Kim Junhyong, Sanderson Michael J
Department of Biology and Penn Genome Frontiers Institute, University of Pennsylvania, Philadelphia, Pennsylvania, USA.
Syst Biol. 2008 Oct;57(5):665-74. doi: 10.1080/10635150802422274.
The increasing diversity and heterogeneity of molecular data for phylogeny estimation has led to development of complex models and model-based estimators. Here, we propose a penalized likelihood (PL) framework in which the levels of complexity in the underlying model can be smoothly controlled.
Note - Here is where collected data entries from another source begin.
/-- Is a granule of a range held by the retirement of a spire (R65)? -/
def rangeHeld (s : State) (a n : Nat) : Bool := (List.range (ceilDiv n 64)).any (fun i => spireHeld s (a + 64 * i))

/-- The source and the target of the copy of an eviction or page-in that has its page. -/
def pagingEnds (s : State) (g : Paging) (out : Bool) (new : Nat) : Nat × Nat :=
  if out then (pageFlat s g.tower g.pool 0 g.old, pageFlat s g.tower g.pool 1 new)
  else (pageFlat s g.tower g.pool 1 g.old, pageFlat s g.tower g.pool 0 new)

/-- What is left of the copy of an eviction or page-in. -/
def copyRest (s : State) (g : Paging) (e : Nat × Nat) : State :=
  let n := poolPage s g.tower g.pool
  if g.copied = [] then copyRaw s e.1 e.2 n
  else ((List.range (n / 64)).filter (fun i => !g.copied.contains i)).foldl (fun s i => copyRaw s (e.1 + 64 * i) (e.2 + 64 * i) 64) s

/-- One granule of the copy of an eviction or page-in lands ahead of the rest (R71). -/
def pagePart (k line : Nat) (s : State) : State :=
  let part := fun (out : Bool) (g : Paging) =>
    match g.new with
    | none => none
    | some new =>
      let e := pagingEnds s g out new
      if poolPage s g.tower g.pool ≤ 64 * line ∨ g.copied.contains line ∨ spireHeld s (e.1 + 64 * line) ∨
          spireHeld s (e.2 + 64 * line) then none
      else some (copyRaw s (e.1 + 64 * line) (e.2 + 64 * line) 64)
  let mark := fun (l : List Paging) => l.map (fun g => if g.id = k then { g with copied := line :: g.copied } else g)
  match s.evicts.find? (fun g => g.id = k), s.pageIns.find? (fun g => g.id = k) with
  | some g, _ => ((part true g).map (fun (u : State) => { u with evicts := mark u.evicts })).getD s
  | none, some g => ((part false g).map (fun (u : State) => { u with pageIns := mark u.pageIns })).getD s
  | none, none => s

/-- Has an index entry whose page is being evicted been shared or pinned meanwhile, so that its page stays (R128, R130)?
(DEDUCED, log 116) -/
def evictStays (s : State) (g : Paging) : Bool :=
  match g.ref with
  | .request _ _ => false
  | .index e => decide (pfxField s g.tower e 0x10 63 48 ≠ 0) || decide (pfxField s g.tower e 0x10 47 32 ≠ 0)

/-- EVICTION_SWITCH (R71): the copy has landed; the entry becomes CXL and the TM page is freed. An entry cleared meanwhile
frees both pages; one that must stay frees the CXL page. -/
def execEvictionSwitch (k : Nat) (s : State) : Host.Outcome State Fault Refusal :=
  match s.evicts.find? (fun g => g.id = k) with
  | none => .next s
  | some g =>
    let s1 := { s with evicts := s.evicts.filter (fun h => h.id ≠ k) }
    let t := g.tower
    match g.new with
    | none => .next s1
    | some new =>
      let e := pagingEnds s g true new
      let n := poolPage s t g.pool
      if rangeHeld s e.1 n ∨ rangeHeld s e.2 n then .next s
      else if g.live = false then .next (freePage (freePage s1 t g.pool 1 new) t g.pool 0 g.old)
      else if evictStays s g then .next (freePage (refSet s1 t g.ref (setBits (refGet s1 t g.ref) 57 57 0)) t g.pool 1 new)
      else
        let s2 := copyRest s1 g e
        let x := refGet s2 t g.ref
        let s3 := refSet s2 t g.ref (setBits (setBits (setBits x 62 62 1) 57 57 0) 45 16 new)
        let s4 := match g.ref with
          | .request r p => rewriteImages s3 t r p
          | .index _ => s3
        .next (freePage s4 t g.pool 0 g.old)
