/-- A line of the payload of a frame under way is written (R92, R93; DEDUCED, log 128). -/
def framePart (t : BitVec 3) (k l : Nat) (s : State) : State :=
  match (getTower s t).landing.find? (fun x => x.id = k) with
  | none => s
  | some x =>
    if x.put.contains l ∨ frameBytes x.frame l = [] then s
    else
      let r := storeNote s (frameData t x.frame + 64 * l) (frameBytes x.frame l)
      modTower r.1 t (fun w => { w with landing := w.landing.map (fun y =>
        if y.id = k then { y with put := l :: y.put, hits := addHits y.hits r.2 } else y) })

/-- A frame lands: what remains of its payload is written, then word 1 and last word 0 of the status line, three triggering writes
(R135, R190; DEDUCED, log 128). -/
def frameLand (t : BitVec 3) (k : Nat) (s : State) : State :=
  match (getTower s t).landing.find? (fun x => x.id = k) with
  | none => s
  | some x =>
    let f := x.frame
    let rest := (List.range (ceilDiv f.bytes.length 64)).filter (fun l => !x.put.contains l)
    let s0 := modTower s t (fun w => { w with landing := w.landing.filter (fun y => y.id ≠ k) })
    let s1 := storeRest s0 (rest.map (fun l => (frameData t f + 64 * l, frameBytes f l))) [(frameData t f, f.bytes.length)] x.hits
    let s2 := storeTrig s1 (frameLine t f + 8) (leBytes 8 f.time.toNat)
    let s3 := storeTrig s2 (frameLine t f) (leBytes 8 (f.seq.toNat * 2 ^ 32 + 2 ^ 30 + f.bytes.length))
    stMirror (stPut s3 t f.slot 0x18 63 0 f.time.toNat) t f.slot

/-- Hold a frame for a stream that is away: at most two, and a third is counted (R137). -/
def holdFrame (s : State) (t : BitVec 3) (f : HeldFrame) : State :=
  modTower s t (fun w =>
    if (w.frames.filter (fun g => g.slot = f.slot)).length < 2 then { w with frames := w.frames ++ [f] }
    else
      let k := ((w.overN.find? (fun o => o.1 = f.slot)).map Prod.snd).getD 0
      { w with overN := (f.slot, BitVec.ofNat 16 (satInc 16 k.toNat)) :: w.overN.filter (fun o => o.1 ≠ f.slot) })

/-- The held frames of a stream. -/
def heldOf (s : State) (t : BitVec 3) (n : Nat) : List HeldFrame := (getTower s t).frames.filter (fun f => f.slot = n)

/-- Forget what a tower keeps for a stream away. -/
def dropHeld (s : State) (t : BitVec 3) (n : Nat) : State :=
  modTower s t (fun w =>
    { w with
      frames := w.frames.filter (fun f => f.slot ≠ n)
      overN := w.overN.filter (fun o => o.1 ≠ n)
      silent := w.silent.filter (fun k => k ≠ n)
      restores := w.restores.filter (fun k => k ≠ n)
      noSlot := w.noSlot.filter (fun k => k ≠ n) })

/-! ### The watches over a slot (R194) -/

/-- The watch entries over the slot of a stream: of one that holds its slot, those whose range meets the slot and that are no other
stream's; of one that does not, those that left with it. -/
def watchesOver (s : State) (t : BitVec 3) (n : Nat) : List Nat :=
  let w := getTower s t
  (watchesOn s t).filter (fun e =>
    if streamState s t n < 2 then
      rangesMeet (watchBase s t e, watchLen s t e) (slotAdr t n, 0x8000) && !w.away.any (fun x => decide (x.1 = e))
    else w.away.contains (e, n))

/-- A stream leaves its slot: its watch entries test nothing until it is restored. -/
def parkWatches (s : State) (t : BitVec 3) (n : Nat) : State :=
  modTower s t (fun w => { w with away := (watchesOver s t n).map (fun e => (e, n)) ++ w.away })

/-- The stream goes on: discarded frames are counted, the held ones are placed (R137). -/
def releaseHeld (s : State) (t : BitVec 3) (n : Nat) : State :=
  let k := (((getTower s t).overN.find? (fun o => o.1 = n)).map Prod.snd).getD 0
  let l := heldOf s t n
  let s1 := stPut s t n 0x10 15 0 (min (stGet s t n 0x10 15 0 + k.toNat) 0xFFFF)
  l.foldl (placeFrame t n) (dropHeld s1 t n)

/-- A restore begins: the stream is RESTORING, and the device itself goes on with it unless the function is assisted (R137, R379). -/
def beginRestore (s : State) (t : BitVec 3) (n : Nat) : State :=
  modTower (stPut s t n 0 62 60 3) t (fun w => { w with restores := if w.fmr.getLsbD 3 then w.restores else w.restores ++ [n] })

/-- A stream frame for a tower: placed, held, or counted where no stream matches (R137, R382) (DEDUCED, log 91). -/
def streamFrame (s : State) (t : BitVec 3) (id : Nat) (seq : BitVec 32) (time : Word) (bytes : List Byte) : State :=
  match (if (getTower s t).inReset then none else (streamsOn s t).find? (fun n => stGet s t n 0 47 32 = id)) with
  | none => modTower s 0 (fun w => { w with discards := w.discards + 1 })
  | some n =>
    let f : HeldFrame := ⟨n, seq, time, bytes⟩
    if streamState s t n = 0 then placeFrame t n s f
    else
      let s1 := holdFrame s t f
      if streamState s t n = 2 then beginRestore s1 t n else s1

/-- A number in network byte order. -/
def beNat (l : List Byte) : Nat := leNat l.reverse

/-- Bytes of a frame. -/
def slice (l : List Byte) (a n : Nat) : List Byte := (l.drop a).take n

/-- Is a frame a PTP message: over Ethernet, or over UDP and IPv4 (R383)? `p` is where its EtherType stands. -/
def isPtp (l : List Byte) (p : Nat) : Bool :=
  let ety := beNat (slice l p 2)
  let ip := p + 2
  let udp := ip + (beNat (slice l ip 1) % 16) * 4
  let port := beNat (slice l (udp + 2) 2)
  decide (ety = 0x88F7) ||
    (decide (ety = 0x0800) && decide (beNat (slice l (ip + 9) 1) = 17) && (decide (port = 319) || decide (port = 320)))

/-- Is the header of a stream frame, from its EtherType's end, sound (R382)? -/
def streamHeaderOk (l : List Byte) (h : Nat) : Bool :=
  let len := beNat (slice l (h + 16) 2)
  decide (h + 20 ≤ l.length) && decide (beNat (slice l h 1) = 0x10) && decide (beNat (slice l (h + 1) 1) < 8) &&
    decide (beNat (slice l (h + 18) 2) = 0) && decide (1 ≤ len) && decide (len ≤ 8192) && decide (l.length = h + 20 + len)

/-- ETH_FRAME_RECEIVE (R382): `bytes` is the frame without its FCS. PTP messages go to the time unit, whose row is
PTP_MESSAGE (DEDUCED, log 94). -/
def execEthFrameReceive (_port : BitVec 1) (fcsOk : Bool) (bytes : List (BitVec 8)) (s : State) :
    Host.Outcome State Fault Refusal :=
  let p := if beNat (slice bytes 12 2) = 0x8100 then 16 else 12
  let h := p + 2
  if fcsOk = false ∨ isPtp bytes p then .next s
  else if bytes.length + 4 ≤ 9216 ∧ beNat (slice bytes p 2) = 0x88B5 ∧ streamHeaderOk bytes h then
    .next (streamFrame s (BitVec.ofNat 3 (beNat (slice bytes (h + 1) 1))) (beNat (slice bytes (h + 2) 2))
      (BitVec.ofNat 32 (beNat (slice bytes (h + 4) 4))) (word (beNat (slice bytes (h + 8) 8))) (bytes.drop (h + 20)))
  else .next (modTower s 0 (fun w => { w with discards := w.discards + 1 }))

/-! ### Ticks (R185 to R187) -/

/-- Is chunk `q` present (R185)? -/
def chunkPresent (s : State) (t : BitVec 3) (n q : Nat) : Bool :=
  let w := readNat s (slotAdr t n + 0x200 + 0x40 * (q % 2)) 8
  decide (bits w 31 30 = 1) && decide (bits w 63 32 = q)

/-- Note that a check point is decided, with the launch it decided. -/
def noteCheck (s : State) (t : BitVec 3) (n : Nat) (launch : Bool) (arg : Nat) : State :=
  modTower s t (fun w => { w with checked := w.checked ++ [n], fires := w.fires ++ [⟨n, launch, word arg⟩] })

/-- AtCheckPoint (R185). -/
def atCheckPoint (s : State) (t : BitVec 3) (n : Nat) : State :=
  let q := stGet s t n 0x48 63 32
  let shifts := stGet s t n 0x48 31 28
  let present := chunkPresent s t n q
  if present = false ∧ stGet s t n 0 20 20 = 1 ∧ shifts < stGet s t n 0 19 16 then
    let s1 := stPut s t n 0x48 31 28 (shifts + 1)
    noteCheck (stMirror (stPut s1 t n 0x50 63 48 (satInc 16 (stGet s1 t n 0x50 63 48))) t n) t n false 0
  else
    let gap := if present then 0 else 1
    let s1 := if present then s else stPut s t n 0x48 15 0 (satInc 16 (stGet s t n 0x48 15 0))
    let next := (q + 1) % 2 ^ 32
    let s2 := stPut (stPut (stPut s1 t n 0x10 63 32 next) t n 0x48 63 32 next) t n 0x48 31 28 0
    noteCheck (stMirror s2 t n) t n true (q * 2 ^ 32 + gap * 2 ^ 31 + shifts * 2 ^ 24 + stGet s t n 0x50 23 0)

/-- Is a stream configured and ACTIVE? -/
def stActive (s : State) (t : BitVec 3) (n : Nat) : Bool := decide (n < 768) && stOn s t n && decide (streamState s t n = 0)

/-- STREAM_CHECK_POINT (R185): once device time has reached it. -/
def execStreamCheckPoint (t : BitVec 3) (slot : BitVec 10) (s : State) : Host.Outcome State Fault Refusal :=
  let n := slot.toNat
  .next (if stActive s t n ∧ (getTower s t).checked.contains n = false ∧ stNext s t n ≤ ptpt s + stGuard s t n then
      atCheckPoint s t n
    else s)
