-- ==== Sys2Proof/Machine/Sched.lean ====
section
/-!
DEFINITION. The life of a task: launch, ready queues, pops and gangs, placement, the end of a task, the budget trap and
pre-emption (spec 07_execution_model.md R138 to R157, 16_scheduler.md R352 to R358, 17_traps_preemption.md R372 to R377).
-/
namespace Sys2Proof.Machine

/-! ### Descriptors (R139 to R141) -/

/-- ENTRY. -/
def descEntry (d : Nat) : Word := word (bits d 255 192)
/-- FEAT. -/
def descFeat (d : Nat) : Nat := bits d 191 160
/-- BUDGET. -/
def descBudget (d : Nat) : Nat := bits d 159 128
/-- PRIO. -/
def descPrio (d : Nat) : Nat := bits d 113 110
/-- STAGE. -/
def descStage (d : Nat) : Nat := bits d 109 106
/-- The columns of a gang. -/
def descCols (d : Nat) : Nat := bits d 105 104 + 1
/-- LAYER. -/
def descLayer (d : Nat) : Nat := bits d 103 102
/-- Is the descriptor one of a solo task? -/
def descSolo (d : Nat) : Bool := decide (bits d 105 104 = 0) && decide (descLayer d ≠ 3)
/-- The members that a lead descriptor asks for (R141). -/
def descMembers (d : Nat) : Nat := if descLayer d = 3 then 2 * descCols d else descCols d

/-- The conditions that every descriptor keeps (R140). -/
def descOk (d : Nat) : Bool :=
  canonical (descEntry d) && decide (bits d 255 192 % 4 = 0) && decide (bits d 127 118 ≤ 640) && decide (bits d 117 114 ≤ 8) &&
    decide (bits d 100 0 = 0)

/-- The conditions on a lead descriptor: no MEMBER, and a gang names its layers. -/
def leadOk (d : Nat) : Bool := descOk d && decide (bits d 101 101 = 0) && (decide (descLayer d ≠ 0) || decide (bits d 105 104 = 0))

/-- The conditions on a later member's descriptor (R141). -/
def memberOk (d : Nat) : Bool := descOk d && decide (bits d 105 101 = 1)

/-- The flat address of a context's task table on a tower, while it has one (R139). -/
def taskTable (s : State) (t : BitVec 3) (ctx : BitVec 12) : Option Nat :=
  let r := (mapGet 0 (getTower s t).tkroot ctx.toNat).toNat
  if bit r 63 then some (tmFlat (bits r 62 60) (bits r 35 17 * 2 ^ 17)) else none

/-- The feature bits that some compute core of the package implements (R142, R150). -/
def packageFeatures (s : State) : Nat :=
  ((List.range 512).foldl (fun (m : BitVec 64) k => m ||| (cfmReset k &&& ~~~(getCore s (keyAgent k)).fused)) 0#64).toNat

/-- The descriptors of a launch, or the reason of its refusal (R142, R341) (DEDUCED, log 60). -/
def readDescs (s : State) (t : BitVec 3) (ctx : BitVec 12) (index : Nat) : Except Nat (List Nat) :=
  match taskTable s t ctx with
  | none => .error 1
  | some a =>
    let lead := readNat s (a + 32 * index) 32
    let n := if descSolo lead then 1 else descMembers lead
    let rest := (List.range (n - 1)).map (fun m => readNat s (a + 32 * (index + m + 1)) 32)
    if leadOk lead = false ∨ 4096 < index + n ∨ rest.all memberOk = false then .error 2
    else if (lead :: rest).any (fun d => decide (descFeat d &&& packageFeatures s ≠ descFeat d)) then .error 3
    else .ok (lead :: rest)

/-- A member's descriptor with the lead's PRIO, GCOLS and LAYER (DEDUCED, log 58). -/
def underLead (lead d : Nat) : Nat := setBits (setBits d 113 110 (descPrio lead)) 105 102 (bits lead 105 102)

/-- Does a member of a gang that is still in the queues or on a core have this number? -/
def numberLive (s : State) (num : BitVec 32) : Bool := (findTask s num).isSome

/-- The next serial of a tower whose number is not live. Of one more candidate than there are tasks one is free. -/
def nextSerial (s : State) (t : BitVec 3) : Nat → BitVec 29 → BitVec 29
  | 0, n => n + 1
  | fuel + 1, n => if numberLive s (t ++ (n + 1)) then nextSerial s t fuel (n + 1) else n + 1

/-- `n` fresh task numbers of a tower. -/
def freshNumbers (s : State) (t : BitVec 3) : Nat → BitVec 29 → List (BitVec 29)
  | 0, _ => []
  | n + 1, k =>
    let m := nextSerial s t (s.tasks.length + s.cores.length) k
    m :: freshNumbers s t n m

/-! ### A new task (R143) -/

/-- PATH. -/
def Path.code : Path → Nat
  | .timetable => 0
  | .watch => 1
  | .spawn => 2
  | .supervisor => 3

/-- The state of a task that has never been placed. -/
def newTask (t : BitVec 3) (l : Launch) (num : BitVec 32) (gang : List (BitVec 32)) (m d : Nat) (release : Word) : Task :=
  let s5 := l.path.code * 2 ^ 62 + descStage d * 2 ^ 8 + (gang.length - 1) * 2 ^ 4 + m
  let c := l.coord.toNat
  { Task.blank with
    num := num, ctx := l.ctx, home := t, desc := BitVec.ofNat 256 d, descIndex := l.index + m, member := m, gang := gang,
    status := .ready, path := l.path, source := l.source, release := release, pc := descEntry d
    s := [(1, word (bits c 47 32)), (2, word (bits c 31 16)), (3, word (bits c 15 0)), (4, l.arg), (5, word s5)]
    tbud := word (descBudget d), counted := decide (descBudget d ≠ 0) }

/-- A launch's answer to its spawner (R341). -/
def replyLaunch (s : State) (l : Launch) (x : Word) : State :=
  match l.reply with
  | none => s
  | some (who, num, r, born) =>
    if isSup who then landDue s who born 11 (.scalar r x) none
    else modTaskNum s num (fun t => { t with due := t.due ++ [⟨t.issued, born, 11, .scalar r x, none, 0, none, none⟩] })

/-- Idle cores of a tower request again, and no entry is passed over any more (R355, R375) (DEDUCED, logs 63 and 108). -/
def wakeIdle (s : State) (t : BitVec 3) : State :=
  modTower { s with cores := s.cores.map (fun (c : Nat × CoreSt) =>
      if c.1 / 64 = t.toNat then (c.1, { c.2 with asked := false }) else c) } t
    (fun w => { w with ready := w.ready.map (fun e => { e with skip := false }) })

/-- A refused launch (R142). -/
def refuseLaunch (s : State) (t : BitVec 3) (l : Launch) (reason : Nat) : State :=
  let event := fun (s : State) (src : Nat) => postEvent s t 0x43 (word src) (word l.index) reason 0xFF
  match l.path with
  | .spawn => replyLaunch s l (word (2 ^ 63 + reason))
  | .supervisor => replyLaunch s l (word (2 ^ 63 + reason))
  | _ =>
    match l.source with
    | .watch e => event (watchPut s t e 0x28 63 62 0) 1
    | .timetable _ _ => event (endStall s t none) 0
    | .tick _ => event s 2
    | .plain => event s (if l.path = .watch then 1 else 0)

/-- An accepted launch enters a bank (R142, R352, R353). -/
def acceptLaunch (s : State) (t : BitVec 3) (l : Launch) (bank : Nat) (ds : List Nat) : State :=
  let ns := freshNumbers s t ds.length (getTower s t).serial
  let nums := ns.map (fun n => t ++ n)
  let lead := nums.headD 0
  let release := match l.source with
    | .timetable _ _ => l.release
    | _ => s.pkg.cyc
  let gang := if descSolo (ds.headD 0) then [] else nums
  let ts := (List.range ds.length).map (fun m =>
    (nums.getD m 0, newTask t l (nums.getD m 0) gang m (underLead (ds.headD 0) (ds.getD m 0)) release))
  let s1 := { s with
    tasks := ts.foldl (fun (m : FMap Task) (x : BitVec 32 × Task) => mapPut m x.1.toNat x.2) s.tasks
    gangs := if gang = [] then s.gangs else s.gangs ++ [⟨lead, gang, [], 0, 0, [], [], false⟩] }
  let s2 := modTower s1 t (fun w =>
    { w with serial := ns.getLastD w.serial, ready := w.ready ++ [⟨lead, bank, s.pkg.cyc, 0, 0, none, false⟩] })
  let s3 := match l.path, l.source with
    | .watch, .watch e => watchPut s2 t e 0x30 63 0 (min (watchGet s2 t e 0x30 63 0 + 1) (2 ^ 64 - 1))
    | _, _ => s2
  replyLaunch (wakeIdle s3 t) l (lead.setWidth 64)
We demonstrate the PL framework for a four-taxon tree case and investigate its properties. The PL framework yields an estimator in which the majority of currently employed estimators such as the maximum-parsimony estimator, homogeneous likelihood estimator, gamma mixture likelihood estimator, etc., become special cases of a single family of PL estimators. Furthermore, using the appropriate penalty function, the complexity of the underlying models can be partitioned into separately controlled classes allowing flexible control of model complexity.
用于系统发育估计的分子数据日益增加的多样性和异质性,促使了复杂模型和基于模型的估计器的发展。在此,我们提出一种惩罚似然(PL)框架,其中基础模型的复杂程度可以得到平滑控制。我们展示了针对四分类单元树情形的PL框架,并研究其性质。PL框架产生一种估计器,目前使用的大多数估计器,如最大简约估计器、齐次似然估计器、伽马混合似然估计器等,都成为单一PL估计器族的特殊情况。此外,使用适当的惩罚函数,基础模型的复杂性可以被划分为单独控制的类别,从而灵活控制模型复杂性。